Quantification of Biodiversity from Historical Survey Text with LLM-based Best-Worst Scaling
Thomas Haider, Tobias Perschl, Malte Rehbein
TL;DR
The paper addresses the challenge of extracting quantitative biodiversity evidence from historical, semi-structured survey texts. It compares plain classification approaches with a continuous quantification regime based on Best-Worst Scaling (BWS) guided by Large Language Models (LLMs), evaluating Ministral-8B, DeepSeek-V3, and GPT-4. Results show GPT-4 and DeepSeek-V3 achieve reasonable human–model agreement, and a transfer-learning regression setup using GPT-4 BWS with LaBSE features attains $R^2=0.73$ and MAE=$0.11$, illustrating a cost-effective path to fine-grained quantity estimation on historical data, with outputs scaled to $[0,1]$. The work demonstrates that BWS with LLMs can yield robust quantitative biodiversity metrics from historical texts and is potentially generalizable to other archival corpora, while acknowledging limitations from model biases and data availability.
Abstract
In this study, we evaluate methods to determine the frequency of species via quantity estimation from historical survey text.
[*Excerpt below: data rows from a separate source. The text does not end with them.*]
-- ==== Sys2Proof/Safety.lean ====
section
/-!
DEFINITION. The terms the claims are stated in: the invariant of a safe machine, what a fault records (R200, R204), and the
frame of an instruction (what it leaves unchanged).
-/

namespace Sys2Proof.Machine

/-! Frames. -/

/-- The components of R20 that an instruction may write beside pc and KeyPrev, and the count of random draws. -/
inductive Component where
  | mem
  | regs
  | index
  | stack
  | delay
  | sound
  | display
  | draws
deriving DecidableEq, Repr

/-- A component reads the same in two states; memory byte by byte. -/
def Unchanged : Component → State → State → Prop
  | .mem, s, t => ∀ a, readByte t a = readByte s a
  | .regs, s, t => ∀ r, reg t r = reg s r
  | .index, s, t => t.index = s.index
  | .stack, s, t => t.stack = s.stack
  | .delay, s, t => t.dt = s.dt
  | .sound, s, t => t.st = s.st
  | .display, s, t => t.disp = s.disp
  | .draws, s, t => t.draws = s.draws

/-- What no instruction writes (R34, R37, R208): the host's keys, LOADED, and the fields that are not the core's. -/
structure HostSideKept (s t : State) : Prop where
  params : t.params = s.params
  hostKey : t.hostKey = s.hostKey
  loaded : t.loaded = s.loaded
  inputs : t.inputs = s.inputs
  outputs : t.outputs = s.outputs

/-- RUNSTATE and the fault registers (R37), which only a fault writes (R204). -/
structure FaultRegsKept (s t : State) : Prop where
  runState : t.runState = s.runState
  faultCause : t.faultCause = s.faultCause
  faultPc : t.faultPc = s.faultPc
  faultOpcode : t.faultOpcode = s.faultOpcode
  faultOpcodeValid : t.faultOpcodeValid = s.faultOpcodeValid
  faultInfo : t.faultInfo = s.faultInfo

/-- The frame of a step that does not fault: beside pc it changes at most the components of `cs`, and KeyPrev takes the key
sample (R36, R93). -/
structure OnlyChanges (cs : List Component) (s t : State) : Prop where
  hostSide : HostSideKept s t
  faultRegs : FaultRegsKept s t
  keyPrev : t.keyPrev = s.hostKey
  rest : ∀ c, c ∉ cs → Unchanged c s t

/-- Every general register but those of `rs` is unchanged. -/
def RegsKeptBut (rs : List Nibble) (s t : State) : Prop := ∀ r, r ∉ rs → reg t r = reg s r

/-- Every byte of memory outside the `n` bytes at `a` is unchanged. -/
def BytesKeptOutside (a n : Nat) (s t : State) : Prop := ∀ b, (b < a ∨ a + n ≤ b) → readByte t b = readByte s b

/-! Faults. -/

/-- The state that R204 prescribes: fault `f` with information `info`, the word `op` valid or not, all else as before. -/
def faultedState (f : Fault) (info : Nat) (op : Word) (valid : Bool) (s : State) : State :=
  { s with
    runState := .faulted
    faultCause := some f
    faultPc := s.pc
    faultOpcode := op
    faultOpcodeValid := valid
    faultInfo := BitVec.ofNat 17 info }

/-- Instruction `i` ends in fault `f` (R204), its word recorded. -/
def FaultsWith (i : Instr) (f : Fault) (info : Nat) (s : State) : Prop :=
  exec i s = .next (faultedState f info (encode i) true s)

/-- The instruction that the two bytes at pc hold, high byte first (R56, R91). -/
def Fetches (s : State) (i : Instr) : Prop :=
  s.pc.toNat + 1 < 4096 ∧ decodeWord (readByte s s.pc.toNat ++ readByte s (s.pc.toNat + 1)) = .ok i

/-- How many data bytes at I an instruction accesses (R58). -/
def accessBytes : Instr → Nat
  | .draw _ _ n => n.toNat
  | .bcd _ => 3
  | .storeRegs x => x.toNat + 1
  | .loadRegs x => x.toNat + 1
  | _ => 0

/-- `a` is the first address at or above 4096 among the `n` addresses from `base` (R52, R200). -/
def FirstOutside (base n a : Nat) : Prop :=
  base ≤ a ∧ a < base + n ∧ 4096 ≤ a ∧ ∀ b, base ≤ b → b < a → b < 4096

/-- The causes of R200, each with its FAULT_INFO, as conditions on a state about to step. -/
def FaultCondition (s : State) (info : Nat) : Fault → Prop
  | .fetchBounds => FirstOutside s.pc.toNat 2 info
  | .memBounds => ∃ i, Fetches s i ∧ FirstOutside s.index.toNat (accessBytes i) info
  | .stackUnderflow => Fetches s .ret ∧ s.stack = [] ∧ info = 0
  | .stackOverflow => ∃ nnn, Fetches s (.call nnn) ∧ s.stack.length = s.params.stackDepth ∧ info = s.params.stackDepth
  | .keyIndex => ∃ x, (Fetches s (.skipKeyDown x) ∨ Fetches s (.skipKeyUp x)) ∧ 15 < (reg s x).toNat ∧ info = (reg s x).toNat

/-- The one fault an instruction can raise in its execute phase (R200, R205). -/
def faultOf : Instr → Option Fault
  | .ret => some .stackUnderflow
  | .call _ => some .stackOverflow
  | .draw _ _ _ | .bcd _ | .storeRegs _ | .loadRegs _ => some .memBounds
  | .skipKeyDown _ | .skipKeyUp _ => some .keyIndex
  | _ => none

/-! The invariant. -/

/-- The values FAULT_INFO can hold after each fault (R200). -/
def InfoInRange (p : Params) (info : Nat) : Fault → Prop
  | .fetchBounds => 0x1000 ≤ info ∧ info ≤ 0x10000
  | .memBounds => 0x1000 ≤ info ∧ info ≤ 0xFFFF
  | .stackUnderflow => info = 0
  | .stackOverflow => info = p.stackDepth
  | .keyIndex => 0x10 ≤ info ∧ info ≤ 0xFF

/-- The fault registers tell the truth: all zero unless FAULTED, and then the cause, the faulting address, which is still pc,
a word that can raise that cause (or none after a fetch fault), and an information in the cause's range (R37, R200, R204). -/
def FaultRegsTell (s : State) : Prop :=
  match s.faultCause with
  | none =>
    s.runState ≠ .faulted ∧ s.faultPc = 0 ∧ s.faultOpcode = 0 ∧ s.faultOpcodeValid = false ∧ s.faultInfo = 0
  | some f =>
    s.runState = .faulted ∧ s.faultPc = s.pc ∧ InfoInRange s.params s.faultInfo.toNat f ∧
    if f = .fetchBounds then s.faultOpcode = 0 ∧ s.faultOpcodeValid = false
    else s.faultOpcodeValid = true ∧ ∃ i, decodeWord s.faultOpcode = .ok i ∧ faultOf i = some f

/-- The invariant of the machine: the parameters meet R9's constraints and the bound of assumption log 2, memory is in
canonical form, the stack is not deeper than STACK_DEPTH (R27), a core that has left STOPPED is loaded (R244), and the fault
registers tell the truth. -/
structure Inv (s : State) : Prop where
  params : s.params.wf = true
  mem : Memory.wf s.params s.mem
  stack : s.stack.length ≤ s.params.stackDepth
  loaded : s.runState ≠ .stopped → s.loaded = true
  faultRegs : FaultRegsTell s

/-- A safe state: the core has not faulted (R204). -/
def Safe (s : State) : Prop := s.runState ≠ .faulted

end Sys2Proof.Machine
end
To that end, we formulate classification tasks and finally show that this problem can be adequately framed as a regression task using Best-Worst Scaling (BWS) with Large Language Models (LLMs). We test Ministral-8B, DeepSeek-V3, and GPT-4, finding that the latter two have reasonable agreement with humans and each other. We conclude that this approach is more cost-effective and similarly robust compared to a fine-grained multi-class approach, allowing automated quantity estimation across species.